Requirement: Exactly as they appear below, repeat the lines from the one with "def Obligations.CallInFlightSendsItsOwnFrame : Prop" through the one with "s.dac.bits.length ≠ 16 →", and no others.

++++++

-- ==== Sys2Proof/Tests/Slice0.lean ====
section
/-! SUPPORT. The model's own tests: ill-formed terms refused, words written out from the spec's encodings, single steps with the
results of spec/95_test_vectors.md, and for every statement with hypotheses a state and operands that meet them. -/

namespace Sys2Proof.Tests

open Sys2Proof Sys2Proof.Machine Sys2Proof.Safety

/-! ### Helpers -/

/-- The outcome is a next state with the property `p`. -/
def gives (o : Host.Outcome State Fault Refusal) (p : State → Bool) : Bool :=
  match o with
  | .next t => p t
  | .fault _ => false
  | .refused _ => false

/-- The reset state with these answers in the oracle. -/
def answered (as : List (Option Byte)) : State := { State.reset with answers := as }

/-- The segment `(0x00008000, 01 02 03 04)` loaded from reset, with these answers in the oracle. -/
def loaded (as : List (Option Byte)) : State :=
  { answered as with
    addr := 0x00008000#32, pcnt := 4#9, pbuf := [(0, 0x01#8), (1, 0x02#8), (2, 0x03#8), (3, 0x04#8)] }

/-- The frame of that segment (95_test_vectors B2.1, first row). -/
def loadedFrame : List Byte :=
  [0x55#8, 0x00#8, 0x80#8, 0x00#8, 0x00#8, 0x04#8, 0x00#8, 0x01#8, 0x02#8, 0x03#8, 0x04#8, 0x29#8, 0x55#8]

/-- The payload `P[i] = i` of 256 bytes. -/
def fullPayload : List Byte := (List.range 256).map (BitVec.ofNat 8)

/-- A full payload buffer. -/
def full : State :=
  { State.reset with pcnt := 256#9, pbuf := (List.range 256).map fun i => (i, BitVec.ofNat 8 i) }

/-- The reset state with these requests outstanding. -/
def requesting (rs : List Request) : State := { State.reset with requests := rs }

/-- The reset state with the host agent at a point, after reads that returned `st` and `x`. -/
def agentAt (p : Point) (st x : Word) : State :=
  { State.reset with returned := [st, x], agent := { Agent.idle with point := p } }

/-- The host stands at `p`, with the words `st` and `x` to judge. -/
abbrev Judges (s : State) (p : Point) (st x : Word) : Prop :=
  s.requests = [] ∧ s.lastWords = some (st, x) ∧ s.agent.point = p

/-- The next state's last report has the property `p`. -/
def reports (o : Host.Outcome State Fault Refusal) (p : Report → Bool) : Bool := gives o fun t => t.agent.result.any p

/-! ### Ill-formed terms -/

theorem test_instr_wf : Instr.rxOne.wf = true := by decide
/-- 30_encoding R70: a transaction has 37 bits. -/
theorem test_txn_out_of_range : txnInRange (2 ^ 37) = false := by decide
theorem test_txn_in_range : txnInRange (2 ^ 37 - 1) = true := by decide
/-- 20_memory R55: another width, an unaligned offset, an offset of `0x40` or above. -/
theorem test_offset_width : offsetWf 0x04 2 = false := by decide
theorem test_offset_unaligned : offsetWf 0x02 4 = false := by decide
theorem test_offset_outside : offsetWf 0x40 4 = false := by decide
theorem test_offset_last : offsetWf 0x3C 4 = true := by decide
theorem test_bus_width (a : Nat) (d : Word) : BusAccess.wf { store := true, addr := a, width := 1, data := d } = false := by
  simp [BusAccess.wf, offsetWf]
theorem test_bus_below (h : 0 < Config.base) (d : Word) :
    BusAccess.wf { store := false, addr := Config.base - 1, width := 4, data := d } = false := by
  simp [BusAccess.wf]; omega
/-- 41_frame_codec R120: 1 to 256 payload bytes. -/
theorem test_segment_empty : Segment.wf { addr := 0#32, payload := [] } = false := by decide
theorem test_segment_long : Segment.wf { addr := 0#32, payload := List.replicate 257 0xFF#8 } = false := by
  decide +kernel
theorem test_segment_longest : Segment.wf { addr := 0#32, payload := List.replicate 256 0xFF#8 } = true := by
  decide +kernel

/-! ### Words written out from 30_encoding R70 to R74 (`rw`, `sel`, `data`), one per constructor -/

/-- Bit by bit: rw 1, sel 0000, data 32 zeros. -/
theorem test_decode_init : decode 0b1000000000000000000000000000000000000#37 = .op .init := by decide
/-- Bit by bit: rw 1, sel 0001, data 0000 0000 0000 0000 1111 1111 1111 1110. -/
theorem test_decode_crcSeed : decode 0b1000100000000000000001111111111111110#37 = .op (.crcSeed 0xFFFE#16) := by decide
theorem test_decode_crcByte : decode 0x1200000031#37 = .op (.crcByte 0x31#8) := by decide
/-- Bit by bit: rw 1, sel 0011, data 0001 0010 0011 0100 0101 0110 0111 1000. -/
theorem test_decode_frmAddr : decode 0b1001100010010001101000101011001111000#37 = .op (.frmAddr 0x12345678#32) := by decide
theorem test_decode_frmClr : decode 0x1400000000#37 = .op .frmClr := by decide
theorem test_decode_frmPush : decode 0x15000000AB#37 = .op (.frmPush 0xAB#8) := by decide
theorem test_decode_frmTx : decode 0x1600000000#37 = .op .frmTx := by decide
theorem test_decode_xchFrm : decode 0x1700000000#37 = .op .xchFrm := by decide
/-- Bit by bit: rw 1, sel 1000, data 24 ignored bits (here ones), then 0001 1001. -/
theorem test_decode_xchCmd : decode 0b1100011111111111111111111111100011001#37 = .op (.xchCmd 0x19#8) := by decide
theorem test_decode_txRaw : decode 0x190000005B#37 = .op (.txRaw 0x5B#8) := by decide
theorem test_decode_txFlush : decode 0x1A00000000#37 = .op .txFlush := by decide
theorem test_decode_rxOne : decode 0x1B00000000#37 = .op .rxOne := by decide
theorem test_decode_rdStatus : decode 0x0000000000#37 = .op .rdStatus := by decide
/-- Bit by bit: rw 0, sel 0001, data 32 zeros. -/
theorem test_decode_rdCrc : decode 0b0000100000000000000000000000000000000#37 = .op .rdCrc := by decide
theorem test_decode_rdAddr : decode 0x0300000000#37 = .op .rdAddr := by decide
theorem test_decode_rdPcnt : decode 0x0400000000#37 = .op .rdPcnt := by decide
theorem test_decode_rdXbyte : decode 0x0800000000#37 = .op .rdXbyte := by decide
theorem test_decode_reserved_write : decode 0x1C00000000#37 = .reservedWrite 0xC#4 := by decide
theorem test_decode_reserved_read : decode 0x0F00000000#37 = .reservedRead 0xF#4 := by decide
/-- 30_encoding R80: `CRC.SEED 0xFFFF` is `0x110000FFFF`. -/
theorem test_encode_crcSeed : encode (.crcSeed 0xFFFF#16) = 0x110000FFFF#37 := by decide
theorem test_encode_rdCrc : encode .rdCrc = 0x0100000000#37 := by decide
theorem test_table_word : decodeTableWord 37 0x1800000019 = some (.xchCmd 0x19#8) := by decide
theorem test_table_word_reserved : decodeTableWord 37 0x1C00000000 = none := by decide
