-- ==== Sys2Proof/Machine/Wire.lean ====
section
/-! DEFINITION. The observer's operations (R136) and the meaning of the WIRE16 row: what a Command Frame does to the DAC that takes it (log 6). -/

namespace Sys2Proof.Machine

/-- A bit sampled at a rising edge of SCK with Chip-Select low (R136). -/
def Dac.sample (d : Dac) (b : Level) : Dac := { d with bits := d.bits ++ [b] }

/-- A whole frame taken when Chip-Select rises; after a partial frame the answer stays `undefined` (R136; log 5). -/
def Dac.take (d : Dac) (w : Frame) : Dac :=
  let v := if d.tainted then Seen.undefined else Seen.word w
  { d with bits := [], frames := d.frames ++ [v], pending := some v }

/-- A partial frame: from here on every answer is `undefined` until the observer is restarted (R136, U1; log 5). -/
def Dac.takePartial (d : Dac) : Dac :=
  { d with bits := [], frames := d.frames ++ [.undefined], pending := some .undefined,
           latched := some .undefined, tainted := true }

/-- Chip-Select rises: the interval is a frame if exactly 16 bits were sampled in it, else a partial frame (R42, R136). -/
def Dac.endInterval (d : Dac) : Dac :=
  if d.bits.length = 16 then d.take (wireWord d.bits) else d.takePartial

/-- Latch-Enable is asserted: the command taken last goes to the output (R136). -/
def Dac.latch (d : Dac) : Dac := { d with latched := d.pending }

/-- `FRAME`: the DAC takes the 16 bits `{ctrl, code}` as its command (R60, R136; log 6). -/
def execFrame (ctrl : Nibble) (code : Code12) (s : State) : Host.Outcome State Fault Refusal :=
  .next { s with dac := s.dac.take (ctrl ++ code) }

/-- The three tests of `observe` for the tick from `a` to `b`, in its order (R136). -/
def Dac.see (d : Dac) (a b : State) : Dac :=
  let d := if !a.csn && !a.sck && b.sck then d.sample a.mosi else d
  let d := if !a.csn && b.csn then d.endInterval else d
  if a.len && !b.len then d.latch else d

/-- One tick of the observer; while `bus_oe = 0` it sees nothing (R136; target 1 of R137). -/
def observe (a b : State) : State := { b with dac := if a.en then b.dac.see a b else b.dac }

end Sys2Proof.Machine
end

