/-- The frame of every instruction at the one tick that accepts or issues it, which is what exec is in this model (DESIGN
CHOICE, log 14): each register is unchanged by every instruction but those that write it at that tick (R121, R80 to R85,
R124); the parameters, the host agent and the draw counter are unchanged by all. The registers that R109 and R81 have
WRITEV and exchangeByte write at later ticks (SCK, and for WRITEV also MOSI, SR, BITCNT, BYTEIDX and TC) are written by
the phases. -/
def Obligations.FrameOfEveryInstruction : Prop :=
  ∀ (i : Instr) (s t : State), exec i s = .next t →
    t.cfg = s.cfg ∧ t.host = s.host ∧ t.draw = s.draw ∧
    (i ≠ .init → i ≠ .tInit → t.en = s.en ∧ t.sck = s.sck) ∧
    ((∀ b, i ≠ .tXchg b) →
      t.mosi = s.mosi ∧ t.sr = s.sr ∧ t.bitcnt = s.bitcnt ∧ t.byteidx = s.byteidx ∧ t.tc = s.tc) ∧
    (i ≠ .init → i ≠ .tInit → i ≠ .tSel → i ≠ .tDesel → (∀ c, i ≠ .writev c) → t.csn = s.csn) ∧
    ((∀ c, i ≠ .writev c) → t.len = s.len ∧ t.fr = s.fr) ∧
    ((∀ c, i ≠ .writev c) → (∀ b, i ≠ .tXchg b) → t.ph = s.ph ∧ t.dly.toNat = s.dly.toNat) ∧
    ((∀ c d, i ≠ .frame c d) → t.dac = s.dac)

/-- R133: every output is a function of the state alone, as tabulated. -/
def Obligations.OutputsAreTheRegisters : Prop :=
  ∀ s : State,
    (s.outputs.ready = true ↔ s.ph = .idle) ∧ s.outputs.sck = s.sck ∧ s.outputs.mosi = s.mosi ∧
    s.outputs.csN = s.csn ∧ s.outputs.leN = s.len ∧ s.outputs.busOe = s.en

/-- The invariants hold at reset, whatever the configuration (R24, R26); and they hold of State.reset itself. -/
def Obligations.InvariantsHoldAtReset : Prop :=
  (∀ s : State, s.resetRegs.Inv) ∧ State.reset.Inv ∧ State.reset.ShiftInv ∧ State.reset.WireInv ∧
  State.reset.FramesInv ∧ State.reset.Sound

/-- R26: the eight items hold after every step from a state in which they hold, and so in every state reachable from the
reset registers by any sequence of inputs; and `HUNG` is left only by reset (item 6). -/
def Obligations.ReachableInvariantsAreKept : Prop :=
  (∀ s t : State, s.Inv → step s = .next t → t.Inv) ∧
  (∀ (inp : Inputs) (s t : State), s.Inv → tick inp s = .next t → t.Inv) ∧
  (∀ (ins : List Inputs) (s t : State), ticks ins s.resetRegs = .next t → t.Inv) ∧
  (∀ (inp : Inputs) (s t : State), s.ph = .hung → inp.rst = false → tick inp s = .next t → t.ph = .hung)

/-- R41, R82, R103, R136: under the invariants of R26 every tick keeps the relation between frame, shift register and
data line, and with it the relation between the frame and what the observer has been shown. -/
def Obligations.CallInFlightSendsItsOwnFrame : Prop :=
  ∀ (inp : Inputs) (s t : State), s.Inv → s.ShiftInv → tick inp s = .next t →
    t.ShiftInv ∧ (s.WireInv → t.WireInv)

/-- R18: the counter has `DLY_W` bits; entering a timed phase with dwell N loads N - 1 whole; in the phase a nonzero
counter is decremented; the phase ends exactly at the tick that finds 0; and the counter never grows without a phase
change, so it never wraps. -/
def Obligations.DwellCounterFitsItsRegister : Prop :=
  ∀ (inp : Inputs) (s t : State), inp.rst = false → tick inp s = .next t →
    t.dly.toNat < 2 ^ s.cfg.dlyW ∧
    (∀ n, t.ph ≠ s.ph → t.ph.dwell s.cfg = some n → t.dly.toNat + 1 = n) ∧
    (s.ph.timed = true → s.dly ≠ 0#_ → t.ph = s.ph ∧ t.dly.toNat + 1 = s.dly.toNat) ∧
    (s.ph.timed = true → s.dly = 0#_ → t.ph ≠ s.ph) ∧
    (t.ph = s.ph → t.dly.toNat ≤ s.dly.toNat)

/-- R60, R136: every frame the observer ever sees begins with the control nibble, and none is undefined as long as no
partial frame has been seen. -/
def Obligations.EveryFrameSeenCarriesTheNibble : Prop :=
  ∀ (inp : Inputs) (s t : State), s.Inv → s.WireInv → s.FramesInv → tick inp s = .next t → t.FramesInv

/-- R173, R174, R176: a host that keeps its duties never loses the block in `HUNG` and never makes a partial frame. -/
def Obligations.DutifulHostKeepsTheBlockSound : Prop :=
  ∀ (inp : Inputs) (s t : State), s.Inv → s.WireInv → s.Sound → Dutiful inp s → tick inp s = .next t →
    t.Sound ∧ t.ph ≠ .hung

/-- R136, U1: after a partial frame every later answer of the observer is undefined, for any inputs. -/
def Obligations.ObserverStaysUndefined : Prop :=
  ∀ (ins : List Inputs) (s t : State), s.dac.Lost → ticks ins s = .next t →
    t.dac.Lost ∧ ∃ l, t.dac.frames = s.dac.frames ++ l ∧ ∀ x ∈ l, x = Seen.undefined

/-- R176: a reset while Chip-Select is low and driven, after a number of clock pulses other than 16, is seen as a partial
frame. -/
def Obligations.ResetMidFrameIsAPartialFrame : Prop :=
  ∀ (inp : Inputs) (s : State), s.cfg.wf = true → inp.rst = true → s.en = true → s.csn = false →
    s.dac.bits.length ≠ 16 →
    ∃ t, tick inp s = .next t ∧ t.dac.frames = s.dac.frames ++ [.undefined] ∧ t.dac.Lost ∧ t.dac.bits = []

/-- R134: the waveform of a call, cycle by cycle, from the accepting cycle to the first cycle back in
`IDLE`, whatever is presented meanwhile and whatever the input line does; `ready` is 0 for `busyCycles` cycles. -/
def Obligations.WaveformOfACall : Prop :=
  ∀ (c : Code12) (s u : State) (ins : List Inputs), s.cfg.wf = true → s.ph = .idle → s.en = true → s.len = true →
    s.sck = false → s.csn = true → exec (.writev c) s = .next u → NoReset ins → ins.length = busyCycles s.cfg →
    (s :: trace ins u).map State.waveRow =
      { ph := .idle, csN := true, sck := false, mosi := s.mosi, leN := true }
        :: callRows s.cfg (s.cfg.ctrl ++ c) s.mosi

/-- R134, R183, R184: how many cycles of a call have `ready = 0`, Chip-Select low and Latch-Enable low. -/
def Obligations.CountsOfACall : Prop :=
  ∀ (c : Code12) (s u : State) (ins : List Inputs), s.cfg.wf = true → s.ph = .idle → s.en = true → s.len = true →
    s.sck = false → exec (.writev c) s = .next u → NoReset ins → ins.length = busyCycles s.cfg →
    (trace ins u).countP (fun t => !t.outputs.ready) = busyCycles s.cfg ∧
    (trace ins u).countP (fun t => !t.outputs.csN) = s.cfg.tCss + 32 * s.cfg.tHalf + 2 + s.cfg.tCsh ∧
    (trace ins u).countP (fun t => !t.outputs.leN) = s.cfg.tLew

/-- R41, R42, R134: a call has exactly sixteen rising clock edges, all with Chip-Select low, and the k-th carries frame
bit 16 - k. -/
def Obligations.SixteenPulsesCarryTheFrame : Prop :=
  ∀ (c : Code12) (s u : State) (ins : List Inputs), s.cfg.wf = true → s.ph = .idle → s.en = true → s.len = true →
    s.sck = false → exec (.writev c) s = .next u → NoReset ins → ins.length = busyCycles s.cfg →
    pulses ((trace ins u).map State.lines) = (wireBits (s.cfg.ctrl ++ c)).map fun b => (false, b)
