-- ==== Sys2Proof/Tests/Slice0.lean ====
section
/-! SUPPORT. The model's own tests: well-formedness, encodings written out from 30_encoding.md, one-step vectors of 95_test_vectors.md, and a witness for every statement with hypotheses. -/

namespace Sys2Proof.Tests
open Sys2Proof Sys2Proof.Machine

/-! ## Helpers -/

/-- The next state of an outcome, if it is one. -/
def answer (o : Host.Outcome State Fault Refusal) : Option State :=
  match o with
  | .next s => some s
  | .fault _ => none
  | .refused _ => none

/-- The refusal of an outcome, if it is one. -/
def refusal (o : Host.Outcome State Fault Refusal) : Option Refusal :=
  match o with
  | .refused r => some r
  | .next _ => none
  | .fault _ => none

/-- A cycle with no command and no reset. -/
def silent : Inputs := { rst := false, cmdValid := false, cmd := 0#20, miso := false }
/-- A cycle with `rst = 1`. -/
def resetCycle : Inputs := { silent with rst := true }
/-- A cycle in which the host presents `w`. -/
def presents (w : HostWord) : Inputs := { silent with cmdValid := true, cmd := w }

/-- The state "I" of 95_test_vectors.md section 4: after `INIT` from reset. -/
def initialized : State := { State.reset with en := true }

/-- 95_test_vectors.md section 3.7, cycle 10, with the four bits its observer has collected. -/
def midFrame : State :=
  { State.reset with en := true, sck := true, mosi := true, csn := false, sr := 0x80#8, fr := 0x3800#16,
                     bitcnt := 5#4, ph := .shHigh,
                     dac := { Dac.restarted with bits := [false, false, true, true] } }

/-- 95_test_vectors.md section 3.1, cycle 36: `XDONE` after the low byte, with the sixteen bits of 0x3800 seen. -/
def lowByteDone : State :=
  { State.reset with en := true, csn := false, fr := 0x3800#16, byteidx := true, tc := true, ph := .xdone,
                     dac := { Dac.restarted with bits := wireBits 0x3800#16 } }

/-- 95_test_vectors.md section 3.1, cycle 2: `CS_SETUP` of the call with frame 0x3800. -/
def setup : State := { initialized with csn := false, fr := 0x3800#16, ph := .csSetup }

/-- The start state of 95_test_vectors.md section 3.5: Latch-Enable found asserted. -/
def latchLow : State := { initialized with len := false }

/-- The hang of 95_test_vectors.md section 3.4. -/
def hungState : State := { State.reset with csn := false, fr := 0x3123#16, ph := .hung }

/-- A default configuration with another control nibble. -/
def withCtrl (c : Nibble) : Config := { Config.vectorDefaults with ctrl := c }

++++++

Answer section:
def Obligations.CallInFlightSendsItsOwnFrame : Prop :=
  ∀ (inp : Inputs) (s t : State), s.Inv → s.ShiftInv → tick inp s = .next t →
    t.ShiftInv ∧ (s.WireInv → t.WireInv)

/-- R18: the counter has `DLY_W` bits; entering a timed phase with dwell N loads N - 1 whole; in the phase a nonzero
counter is decremented; the phase ends exactly at the tick that finds 0; and the counter never grows without a phase
change, so it never wraps. -/
def Obligations.DwellCounterFitsItsRegister : Prop :=
  ∀ (inp : Inputs) (s t : State), inp.rst = false → tick inp s = .next t →
    t.dly.toNat < 2 ^ s.cfg.dlyW ∧
    (∀ n, t.ph ≠ s.ph → t.ph.dwell s.cfg = some n → t.dly.toNat + 1 = n) ∧
    (s.ph.timed = true → s.dly ≠ 0#_ → t.ph = s.ph ∧ t.dly.toNat + 1 = s.dly.toNat) ∧
    (s.ph.timed = true → s.dly = 0#_ → t.ph ≠ s.ph) ∧
    (t.ph = s.ph → t.dly.toNat ≤ s.dly.toNat)

/-- R60, R136: every frame the observer ever sees begins with the control nibble, and none is undefined as long as no
partial frame has been seen. -/
def Obligations.EveryFrameSeenCarriesTheNibble : Prop :=
  ∀ (inp : Inputs) (s t : State), s.Inv → s.WireInv → s.FramesInv → tick inp s = .next t → t.FramesInv

/-- R173, R174, R176: a host that keeps its duties never loses the block in `HUNG` and never makes a partial frame. -/
def Obligations.DutifulHostKeepsTheBlockSound : Prop :=
  ∀ (inp : Inputs) (s t : State), s.Inv → s.WireInv → s.Sound → Dutiful inp s → tick inp s = .next t →
    t.Sound ∧ t.ph ≠ .hung

/-- R136, U1: after a partial frame every later answer of the observer is undefined, for any inputs. -/
def Obligations.ObserverStaysUndefined : Prop :=
  ∀ (ins : List Inputs) (s t : State), s.dac.Lost → ticks ins s = .next t →
    t.dac.Lost ∧ ∃ l, t.dac.frames = s.dac.frames ++ l ∧ ∀ x ∈ l, x = Seen.undefined

/-- R176: a reset while Chip-Select is low and driven, after a number of clock pulses other than 16, is seen as a partial
frame. -/
def Obligations.ResetMidFrameIsAPartialFrame : Prop :=
  ∀ (inp : Inputs) (s : State), s.cfg.wf = true → inp.rst = true → s.en = true → s.csn = false →
    s.dac.bits.length ≠ 16 →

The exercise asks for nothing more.